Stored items

:::

-- ==== Sys2Proof/Tests/Slice0.lean ====
section
/-! SUPPORT. The model's own tests: the well-formedness checks, steps on a small plant, and for every statement of
Certificates/Slice0/Obligations.lean states and operands that meet its hypotheses, clause by clause. -/

namespace Sys2Proof.Tests

open Sys2Proof.Machine

set_option Elab.async false

/-! ### The small plant -/

/-- A header from a station to the own address. -/
def hdr (src : HWord) (flags : Byte := 0) : Header := { dst := 0x7F00, src := src, seq := 5, flags := flags }

/-- Two Ethernet addresses. -/
def eth : Eth := { dst := 0x0246000000D1, src := 0x0246000000C1 }

/-- A received frame of the telegram type. -/
def raw (bytes : List Byte) : RawFrame := { eth := eth, type := 0xD7A1, payload := bytes }

/-- A received frame of another type. -/
def foreign : RawFrame := { eth := eth, type := 0x0800, payload := [1, 2] }

/-- An item that names train `t`. -/
def forTrain (kind : Byte) (t : HWord) (value auxA : Word := 0) : Item :=
  { kind := kind, refKind := 1, refId := t, value := value, auxA := auxA, tag := 9 }

/-- One FIELD item of a request. -/
def fld (i : HWord) (n v : Word) : Field := { index := i, number := n, value := v }

/-- A station of the plant network. -/
def upper (a : HWord) (r : Role) (l : Nat) : Station :=
  { inUse := true, address := a, port := .u, role := r, level := l, manage := true }

/-- A train controller. -/
def lower (a : HWord) : Station :=
  { inUse := true, address := a, port := .d, role := .train, idLow := 7, enrolment := .enrolled }

/-- A configured train in a state, engaged and running in GENERATE. -/
def machine (c : StationId) (x : TrainState) : Train :=
  { cfg := { configured := true, controller := c, ratedCharge := 4000, ratedGenerate := 5000, minStable := 500,
             heatGenerate := 1000, defaultEnergy := 100 }
    run := { state := x, engaged := some .generate, mode := some .generate } }

/-- A plant: stations of every upper role, two trains behind controllers 8 and 9, cavern 0, store 0. -/
def plant : State :=
  { State.reset with
    stations := upd (upd (upd (upd (upd (upd (upd (upd State.reset.stations 0 (upper 0x101 .safety 0))
      1 (upper 0x102 .plant 1)) 2 (upper 0x103 .desk 2)) 3 (upper 0x104 .grid 3)) 4 (upper 0x105 .clock 3))
      5 (upper 0x106 .desk 0)) 8 (lower 0x201)) 9 (lower 0x202)
    trains := upd (upd State.reset.trains 0 (machine 8 .running)) 1 (machine 9 .standstill)
    caverns := upd State.reset.caverns 0
      { cfg := { configured := true }
        run := { condition := .agreed, high := some 9000, low := some 9000, chargeBand := some 0,
                 generateBand := some 0, direction := some .generate, holders := 1 } }
    bands := upd State.reset.bands 0 { charge := 3000, generate := 4000 }
    stores := upd State.reset.stores 0
      { cfg := { configured := true, capacity := 90000 }
        run := { condition := .good, stored := 50000, reservable := 50000, headroom := 40000, usable := 1 } }
    gateOpen := true }

/-- Who the stations of the plant are to the block. -/
def source (e : StationId) (r : Role) (l : Nat) (a : HWord) : Source :=
  { entry := e, role := r, level := l, address := a, seq := 5 }

/-- Train 0 in another state. -/
def with0 (x : TrainState) : State := plant.modRun 0 fun r => { r with state := x }

/-- The plant with the gate shut. -/
def shut : State := { plant with gateOpen := false }

/-- The plant synchronised, slot 10 active. -/
def synced : State := { plant with engine := { active := some 10, boundary := some 250000, pre := .done, ramp := some 1,
                                               mark := some 1 } }

/-- The plant with its instrument bus in a state. -/
def onBus (b : Bus) : State := { plant with bus := b }

/-- A transaction. -/
def txn (started retry : Bool) : Txn := { started := started, retry := retry, fast := false, fields := {}, discarded := false }
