-- ==== Sys2Proof/Laws/Matrix.lean ====
section
/-! SUPPORT. Element by element, what the matrix, word and schedule functions give; later proofs cite these lemmas instead of
unfolding the functions. -/

namespace Sys2Proof.Machine

/-! ### Matrices -/

/-- Two matrices of one shape are equal when they have the same byte at every index (R90). -/
theorem mat_ext {m n : Nat} {A B : Mat m n} (h : ∀ (r : Fin m) (c : Fin n), A[r][c] = B[r][c]) : A = B := by
  refine Vector.ext fun r hr => Vector.ext fun c hc => ?_
  exact h ⟨r, hr⟩ ⟨c, hc⟩

@[simp] theorem matOfFn_get {m n : Nat} (f : Fin m → Fin n → Byte) (r : Fin m) (c : Fin n) :
    (matOfFn f)[r][c] = f r c := by
  simp [matOfFn]

@[simp] theorem matNew_get {m n : Nat} (r : Fin m) (c : Fin n) : (matNew m n)[r][c] = 0 := matOfFn_get ..

@[simp] theorem fromRm_get (b : List Byte) {m n : Nat} (r : Fin m) (c : Fin n) :
    (fromRm b m n)[r][c] = b.getD (n * r.val + c.val) 0 := matOfFn_get ..

@[simp] theorem fromWire_get (b : List Byte) (r c : Fin 4) : (fromWire b)[r][c] = b.getD (r.val + 4 * c.val) 0 :=
  matOfFn_get ..

@[simp] theorem transposed_get {m n : Nat} (A : Mat m n) (c : Fin n) (r : Fin m) : (transposed A)[c][r] = A[r][c] :=
  matOfFn_get ..

@[simp] theorem matXor_get {m n : Nat} (A B : Mat m n) (r : Fin m) (c : Fin n) :
    (matXor A B)[r][c] = A[r][c] ^^^ B[r][c] := matOfFn_get ..

@[simp] theorem matMap_get {m n : Nat} (A : Mat m n) (f : Byte → Byte) (r : Fin m) (c : Fin n) :
    (matMap A f)[r][c] = f A[r][c] := matOfFn_get ..

theorem matMul_get {m k n : Nat} (A : Mat m k) (B : Mat k n) (mulFn addFn : Byte → Byte → Byte) (i : Fin m) (j : Fin n) :
    (matMul A B mulFn addFn)[i][j] = foldProducts addFn (List.ofFn fun t : Fin k => mulFn A[i][t] B[t][j]) :=
  matOfFn_get ..

/-- A product of 4x4 matrices has four terms, folded left to right (R95, R107). -/
theorem matMul_get_four (A B : Block) (mulFn addFn : Byte → Byte → Byte) (i j : Fin 4) :
    (matMul A B mulFn addFn)[i][j] =
      addFn (addFn (addFn (mulFn A[i][0] B[0][j]) (mulFn A[i][1] B[1][j])) (mulFn A[i][2] B[2][j]))
        (mulFn A[i][3] B[3][j]) := by
  rw [matMul_get]
  rfl

/-! ### Rows -/

@[simp] theorem rowSet_get_same {m n : Nat} (A : Mat m n) (i : Fin m) (v : Vector Byte n) : (rowSet A i v)[i] = v := by
  simp [rowSet]

theorem rowSet_get_ne {m n : Nat} (A : Mat m n) {i r : Fin m} (v : Vector Byte n) (h : r ≠ i) :
    (rowSet A i v)[r] = A[r] := by
  have : i.val ≠ r.val := fun e => h (Fin.ext e.symm)
  simp [rowSet, this]

@[simp] theorem rowRotl_get {n : Nat} (v : Vector Byte n) (s : Nat) (c : Fin n) :
    (rowRotl v s)[c] = v[(c.val + s) % n]'(Nat.mod_lt _ c.pos) := by
  simp [rowRotl]

/-! ### Byte sequences of a block -/

/-- A vector of four elements, written out. -/
theorem vec4_eq {α : Type} (v : Vector α 4) : v = #v[v[0], v[1], v[2], v[3]] := by
  ext i hi
  have : i = 0 ∨ i = 1 ∨ i = 2 ∨ i = 3 := by omega
  rcases this with h | h | h | h <;> subst h <;> rfl

theorem vec4_toList {α : Type} (v : Vector α 4) : v.toList = [v[0], v[1], v[2], v[3]] := by
  conv_lhs => rw [vec4_eq v]
  rfl

/-- `wire(S)[r + 4*c] = S[r][c]` (R54). -/
theorem wire_get (S : Block) (r c : Fin 4) : (wire S)[r.val + 4 * c.val]? = some S[r][c] := by
  fin_cases r <;> fin_cases c <;> rfl

/-- The bytes of a block are its rows one after another (R53). -/
theorem flat_block (A : Block) : flat A = A[0].toList ++ A[1].toList ++ A[2].toList ++ A[3].toList := by
  simp only [flat, vec4_toList A]
  simp

/-- `flat(A)[4*r + c] = A[r][c]` (R53). -/
theorem flat_block_get (A : Block) (r c : Fin 4) : (flat A)[4 * r.val + c.val]? = some A[r][c] := by
  rw [flat_block, vec4_toList, vec4_toList, vec4_toList, vec4_toList]
  fin_cases r <;> fin_cases c <;> rfl

/-- `new[r][c] = old[r][(c + r) mod 4]` (R172). -/
theorem shiftRows_get (S : Block) (r c : Fin 4) : (shiftRows S)[r][c] = S[r][c + r] := by
  simp [shiftRows, rowRotl, Fin.val_add]

theorem flat_length {m n : Nat} (A : Mat m n) : (flat A).length = m * n := by
  simp [flat, List.length_flatMap]

@[simp] theorem wire_length (S : Block) : (wire S).length = 16 := rfl

/-! ### Words -/

@[simp] theorem wordXor_get (a b : Word) (o : Fin 4) : (wordXor a b)[o] = a[o] ^^^ b[o] := by simp [wordXor]

@[simp] theorem subWord_get (w : Word) (o : Fin 4) : (subWord w)[o] = subByte w[o] := by simp [subWord]

/-! ### Schedule -/

@[simp] theorem scheduleWords_zero (key : List Byte) (nk : Nat) : scheduleWords key nk 0 = [] := rfl

theorem scheduleWords_succ (key : List Byte) (nk i : Nat) :
    scheduleWords key nk (i + 1) = scheduleWords key nk i ++ [scheduleWord key nk (scheduleWords key nk i) i] := rfl

@[simp] theorem scheduleWords_length (key : List Byte) (nk total : Nat) : (scheduleWords key nk total).length = total := by
  induction total with
  | zero => rfl
  | succ n ih => simp [scheduleWords_succ, ih]

/-- "A word is final once written" (R254): a longer schedule begins with every shorter one. -/
theorem scheduleWords_getElem?_of_le (key : List Byte) (nk : Nat) {i total more : Nat} (hi : i < total)
    (h : total ≤ more) : (scheduleWords key nk more)[i]? = (scheduleWords key nk total)[i]? := by
  induction more, h using Nat.le_induction with
  | base => rfl
  | succ n hn ih =>
    rw [scheduleWords_succ, List.getElem?_append_left (by simp; omega), ih]

/-- Each word is made from the words before it (R147). -/
theorem scheduleWords_getElem? (key : List Byte) (nk : Nat) {i total : Nat} (hi : i < total) :
    (scheduleWords key nk total)[i]? = some (scheduleWord key nk (scheduleWords key nk i) i) := by
  rw [scheduleWords_getElem?_of_le key nk (Nat.lt_succ_self i) hi, scheduleWords_succ]
  simp

/-- One turn of `rc`'s loop is one doubling (R121, R141). -/
theorem rcLoop_succ (n : Nat) (a : Byte) : rcLoop (n + 1) a = rcLoop n (xtime a) := by
  simp only [rcLoop, xtime]
  split <;> rfl

end Sys2Proof.Machine
end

:::

Taking the lines above, repeat exactly those from the line that contains "(matMul A B mulFn addFn)[i][j] = foldProducts" through the line that contains "rcases this with", and both of those lines as well. Include nothing else.

RESULT FOR THIS TASK =>
    (matMul A B mulFn addFn)[i][j] = foldProducts addFn (List.ofFn fun t : Fin k => mulFn A[i][t] B[t][j]) :=
  matOfFn_get ..

/-- A product of 4x4 matrices has four terms, folded left to right (R95, R107). -/
theorem matMul_get_four (A B : Block) (mulFn addFn : Byte → Byte → Byte) (i j : Fin 4) :
    (matMul A B mulFn addFn)[i][j] =
      addFn (addFn (addFn (mulFn A[i][0] B[0][j]) (mulFn A[i][1] B[1][j])) (mulFn A[i][2] B[2][j]))
        (mulFn A[i][3] B[3][j]) := by
  rw [matMul_get]
  rfl

/-! ### Rows -/

@[simp] theorem rowSet_get_same {m n : Nat} (A : Mat m n) (i : Fin m) (v : Vector Byte n) : (rowSet A i v)[i] = v := by
  simp [rowSet]

theorem rowSet_get_ne {m n : Nat} (A : Mat m n) {i r : Fin m} (v : Vector Byte n) (h : r ≠ i) :
    (rowSet A i v)[r] = A[r] := by
  have : i.val ≠ r.val := fun e => h (Fin.ext e.symm)
  simp [rowSet, this]

@[simp] theorem rowRotl_get {n : Nat} (v : Vector Byte n) (s : Nat) (c : Fin n) :
    (rowRotl v s)[c] = v[(c.val + s) % n]'(Nat.mod_lt _ c.pos) := by
  simp [rowRotl]

/-! ### Byte sequences of a block -/

/-- A vector of four elements, written out. -/
theorem vec4_eq {α : Type} (v : Vector α 4) : v = #v[v[0], v[1], v[2], v[3]] := by
  ext i hi
  have : i = 0 ∨ i = 1 ∨ i = 2 ∨ i = 3 := by omega
  rcases this with h | h | h | h <;> subst h <;> rfl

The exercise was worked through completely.